Microsoft is committed to making the Windows developer experience better than ever, which is why they're bringing the popular Bash shell, alongside the entire Linux command environment, to Windows 10 in the upcoming Anniversary Update.
Developers have been able to use Linux command shells like Bash for years through third-party tools, but this is the first time that Microsoft has actually implemented the functionality directly into Windows. The company partnered with Canonical, known for the Linux distribution Ubuntu, to ensure the Bash experience is just as good in Windows as it is in variants of Linux.
During Microsoft's Build 2016 keynote, it was revealed that developers will be able to download the Linux command line from the Windows Store when the Anniversary Update becomes available. Microsoft's Kevin Gallo stated during the event that "this is not a VM" or "cross-compiled tools" but a fully-fledged Linux shell running in Windows.

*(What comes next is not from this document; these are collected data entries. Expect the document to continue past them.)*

/-- Each check of the tables refuses an ill-formed one: one address twice, an address that is no multiple of 4, one bit
in two fields (the chip-select field's upper bit is CPHA's). -/
theorem test_tables_wf :
    ¬ { Params.defaults with gpioOffsets := { gpioOffsetsDefault with gpset := #v[0x04, 0x20] } }.wf
    ∧ ¬ { Params.defaults with spi0Layout := { spiLayoutDefault with clkOffset := 0x0A } }.wf
    ∧ ¬ { Params.defaults with
          spi0Layout := { spiLayoutDefault with csBits := { csPositionsDefault with cs := 1 } } }.wf :=
  ⟨fun h => absurd h.1 (by decide), fun h => absurd h.2.1 (by decide),
    fun h => absurd h.2.2 (by decide)⟩

/-! ## Register transactions -/

/-- The example of R114. -/
theorem test_ld_gpfsel1 :
    ∀ i, i < 30 → (withPin 17 (output false) zero).readBit (.gpfsel 1) i = (0x00200000#32).getLsbD i := by decide

/-- V-G2. -/
theorem test_st_gpfsel0 :
    onNext (exec (.stGpfsel0 0x24800000) zero) (fun t => (List.range 11).map fun p => (t.pin p).fsel)
      = some [0, 0, 0, 0, 0, 0, 0, 4, 4, 4, 0] := by decide

/-- V-G5: bits 31:12 of GPFSEL5 belong to no pin. -/
theorem test_st_gpfsel5 :
    onNext (exec (.stGpfsel5 0xFFFFFFFF) zero) (fun t => ((t.pin 49).fsel, (t.pin 50).fsel, (t.pin 53).fsel))
      = some (0, 7, 7) := by decide

/-- V-G8, V-G17: the held latch drives the pin when it becomes an Output, and the edge is detected. -/
theorem test_st_gpfsel1_retroactive :
    onNext (exec (.stGpfsel1 0x00200000) (withPin 17 { latch := true, ren := true } zero))
      (fun t => ((t.pin 17).lev, (t.pin 17).eds)) = some (true, true) := by decide

/-- V-G7: a pin not in Output mode only has its latch changed. -/
theorem test_st_gpset0_input :
    onNext (exec (.stGpset0 0x00020000) (withPin 17 { ren := true } zero))
      (fun t => ((t.pin 17).latch, (t.pin 17).lev, (t.pin 17).eds)) = some (true, false, false) := by decide

/-- V-G11, V-G12: bank 1 bits 31:22 belong to no pin, bit 21 is pin 53. -/
theorem test_st_gpset1 :
    onNext (exec (.stGpset1 0xFFE00000) (withPin 53 (output false) zero)) (fun t => ((t.pin 53).lev, (t.pin 52).latch))
      = some (true, false) := by decide

/-- V-G9. -/
theorem test_st_gpclr0 :
    onNext (exec (.stGpclr0 0x00020000) (withPin 18 (output true) (withPin 17 (output true) zero)))
      (fun t => ((t.pin 17).lev, (t.pin 18).lev)) = some (false, true) := by decide

/-- The example of R117. -/
theorem test_st_gpclr1 :
    onNext (exec (.stGpclr1 0x00000001) (withPin 32 (output true) zero)) (fun t => (t.pin 32).latch) = some false := by
  decide

/-- The example of R118. -/
theorem test_ld_gplev1 : (withPin 40 (output true) zero).readBit (.gplev 1) 8 = true := by decide

/-- V-G18. -/
theorem test_ld_gpeds0 :
    ∀ i, i < 32 → (withPin 3 { eds := true } (withPin 5 { eds := true } zero)).readBit (.gpeds 0) i
      = (0x00000028#32).getLsbD i := by decide

/-- V-G19. -/
theorem test_st_gpeds0 :
    onNext (exec (.stGpeds0 0x00000008) (withPin 3 { eds := true } (withPin 5 { eds := true } zero)))
      (fun t => ((t.pin 3).eds, (t.pin 5).eds)) = some (false, true) := by decide

/-- The examples of R123 and R125. -/
theorem test_st_gpren0_gpfen1 :
    onNext (exec (.stGpren0 0x00000010) (withPin 5 { ren := true } zero)) (fun t => ((t.pin 4).ren, (t.pin 5).ren))
      = some (true, false)
    ∧ onNext (exec (.stGpfen1 0) (withPin 53 { fen := true } zero)) (fun t => (t.pin 53).fen) = some false := by decide

/-- V-G13, V-G14, V-G15: an edge on a pad sets the flag, which is sticky; a disabled edge does not. -/
theorem test_pad_edge :
    ((padStep 4 true (withPin 4 { ren := true } zero)).pin 4).eds = true
    ∧ ((padStep 4 false (withPin 4 { ren := true, ext := true, eds := true } zero)).pin 4).eds = true
    ∧ ((padStep 4 false (withPin 4 { ren := true, ext := true } zero)).pin 4).eds = false := by decide

/-- V-S1. -/
theorem test_ld_cs_reset : ∀ i, i < 26 → zero.readBit .cs i = (0x00041000#32).getLsbD i := by decide

/-- V-S18. -/
theorem test_ld_cs_full :
    ∀ i, i < 26 → (zero.setSpi (active [] (List.replicate 16 0))).readBit .cs i = (0x001F0080#32).getLsbD i := by decide

/-- V-S9. -/
theorem test_st_cs_stored :
    onNext (exec (.stSpiCs 0x00E0004C) zero) (fun t => (List.range 26).map (t.readBit .cs))
      = some ((List.range 26).map (0x00E4004C#32).getLsbD) := by decide

/-- V-S4, V-S5, V-S6: RF2. -/
theorem test_st_cs_refused :
    refusalIn (exec (.stSpiCs 0x00000003) zero) = some (.outOfScopeField 3)
    ∧ refusalIn (exec (.stSpiCs 0x00000100) zero) = some (.outOfScopeField 0x100)
    ∧ refusalIn (exec (.stSpiCs 0x00000200) zero) = some (.outOfScopeField 0x200) := by decide

/-- V-S14, V-S15: FT3, FT2. -/
theorem test_st_cs_faults :
    faultOf (exec (.stSpiCs 0x00000030) (zero.setSpi { active [] [] with shift := some (0xAA, 0) }))
      = some (.clearDuringShift 0x30 (some (0xAA, 0)))
    ∧ faultOf (exec (.stSpiCs 0) (zero.setSpi { active [] [] with shift := some (0xAA, 0) }))
      = some (.taClearedMidTransfer 0 0 (some (0xAA, 0))) := by decide

/-- V-S24. -/
theorem test_st_cs_clears :
    onNext (exec (.stSpiCs 0x000000B0) (zero.setSpi (active [1, 2] [3]))) (fun t => (t.spi.txq, t.spi.rxq, t.spi.ta))
      = some ([], [], true) := by decide

/-- V-S21, V-S22. -/
theorem test_ld_fifo :
    onNext (exec .ldSpiFifo (zero.setSpi { rxq := [0x5A, 1] })) (fun t => t.spi.rxq) = some [1]
    ∧ (zero.setSpi { rxq := [0x5A] }).readByte = 0x5A
    ∧ onNext (exec .ldSpiFifo zero) (fun t => t.spi.rxq) = some [] := by decide

/-- V-S10, V-S12, and the example of R147. -/
theorem test_st_fifo :
    refusalIn (exec (.stSpiFifo 0x55) zero) = some (.fifoWriteWhileIdle 0x55)
    ∧ faultOf (exec (.stSpiFifo 0x99) (zero.setSpi (active (List.replicate 16 0) []))) = some (.txOverflow 0x99)
    ∧ onNext (exec (.stSpiFifo 0x000000AA) (zero.setSpi (active [] []))) (fun t => t.spi.txq) = some [0xAA] := by decide

/-- V-S23. -/
theorem test_clk :
    onNext (exec (.stSpiClk 0x12345678) zero) (fun t => t.spi.cdiv) = some 0x5678
    ∧ ∀ i, i < 16 → (zero.setSpi { cdiv := 0x5678 }).readBit .clk i = (0x5678#16).getLsbD i := by decide

/-- V-S13, V-S16. -/
theorem test_engine_load_complete :
    ((engineStep 0x11 (zero.setSpi (active [0xAA] []))).spi.txq, (engineStep 0x11 (zero.setSpi (active [0xAA] []))).spi.shift)
      = ([], some (0xAA, 0))
    ∧ (engineSpi .defaults 0xAA { active [] [] with shift := some (0xAA, 2) }).wire = [(2, 0xAA, 0xAA)] := by decide

/-- V-S19, V-S20: a full RX FIFO stalls the engine; under `drop` the reply is discarded. -/
theorem test_engine_full :
    engineSpi .defaults 7 (active [1] (List.replicate 16 0)) = active [1] (List.replicate 16 0)
    ∧ (engineRun { Params.defaults with rxFullPolicy := .drop } [7, 7] (active [1] (List.replicate 16 0))).rxq = List.replicate 16 0
    ∧ (engineRun { Params.defaults with rxFullPolicy := .drop } [7, 7] (active [1] (List.replicate 16 0))).wire = [(0, 1, 7)] := by decide

/-! ## Operations, one transaction each -/

/-- V-G22: the write of `SetPinMode 10, Alt4` after it read 0x00200000. -/
theorem test_setPinMode_write :
    onNext (exec (.setPinMode 10 3) (inside 1 0x00200000 (withPin 17 (output false) zero)))
      (fun t => ((t.pin 10).fsel, (t.pin 17).fsel, (t.pin 11).fsel, t.host.ip)) = some (3, 1, 0, 1) := by decide

/-- V-G26, V-G27. -/
theorem test_setPinMode_no_op :
    onNext (exec (.setPinMode 54 1) zero) (fun t => (t.pins, t.host.ip)) = some (zero.pins, 1)
    ∧ onNext (exec (.setPinMode 5 8) zero) (fun t => (t.pins, t.host.ip)) = some (zero.pins, 1) := by decide

/-- V-G30, V-G32. -/
theorem test_writePin :
    onNext (exec (.writePin 31 1) zero) (fun t => ((t.pin 31).latch, (t.pin 32).latch)) = some (true, false)
    ∧ onNext (exec (.writePin 40 5) zero) (fun t => (t.pin 40).latch) = some true := by decide

/-- V-G28, V-G29, V-G41. -/
theorem test_invalid_pin :
    onNext (exec (.writePin 0xFFFFFFFF 1) zero) (fun t => t.pins) = some zero.pins
    ∧ onNext (exec (.readPin 54) zero) (fun t => t.host.result) = some (some (.bit false))
    ∧ onNext (exec (.eventDetected 54) zero) (fun t => t.host.result) = some (some (.flag false))
    ∧ onNext (exec (.enableEdgeDetect 60 .rising) zero) (fun t => t.pins) = some zero.pins := by decide

/-- V-G33, and the example of R129. -/
theorem test_readPin :
    onNext (exec (.readPin 17) (withPin 17 { ext := true } zero)) (fun t => t.host.result) = some (some (.bit true))
    ∧ onNext (exec (.readPin 5) (withPin 5 (output true) zero)) (fun t => t.host.result) = some (some (.bit true)) := by
  decide

/-- V-G38: `NoEdge` clears pin 4's enables and preserves pin 0's. -/
theorem test_enableEdgeDetect :
    onNext (exec (.enableEdgeDetect 4 .noEdge) (inside 1 0x11 (withPin 4 { ren := true, fen := true } zero)))
      (fun t => ((t.pin 0).ren, (t.pin 4).ren, (t.pin 4).fen)) = some (true, false, true)
    ∧ onNext (exec (.enableEdgeDetect 4 .noEdge) (inside 3 0x10 (withPin 4 { fen := true } zero)))
      (fun t => ((t.pin 4).fen, t.host.ip)) = some (false, 1) := by decide

/-- V-G42, V-G43, V-G45: the clearing writes. -/
theorem test_eventDetected :
    onNext (exec (.eventDetected 3) zero) (fun t => t.host.result) = some (some (.flag false))
    ∧ onNext (exec (.eventDetected 3) (inside 2 0x28 (withPin 3 { eds := true } (withPin 5 { eds := true } zero))))
      (fun t => ((t.pin 3).eds, (t.pin 5).eds, t.host.result)) = some (false, false, some (.flag true))
    ∧ onNext (exec (.eventDetected 3)
        { inside 1 0x28 (withPin 3 { eds := true } (withPin 5 { eds := true } zero)) with
          params := { Params.defaults with edsClearStyle := .directWrite } })
      (fun t => ((t.pin 3).eds, (t.pin 5).eds, t.host.result)) = some (false, true, some (.flag true)) := by decide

Ars Technica believes that the way Microsoft has implemented this functionality could allow developers to natively run Linux programs on Windows without any major modifications. This, along with tools like the Bash shell, could really entice developers more comfortable with a Linux environment to develop on Windows 10.
When Microsoft announced that the Bash shell would be coming to Windows, the news received a huge round of applause from the Build 2016 crowd. Microsoft are definitely listening to what developers want, and this is a great step towards making Windows a more friendly development environment.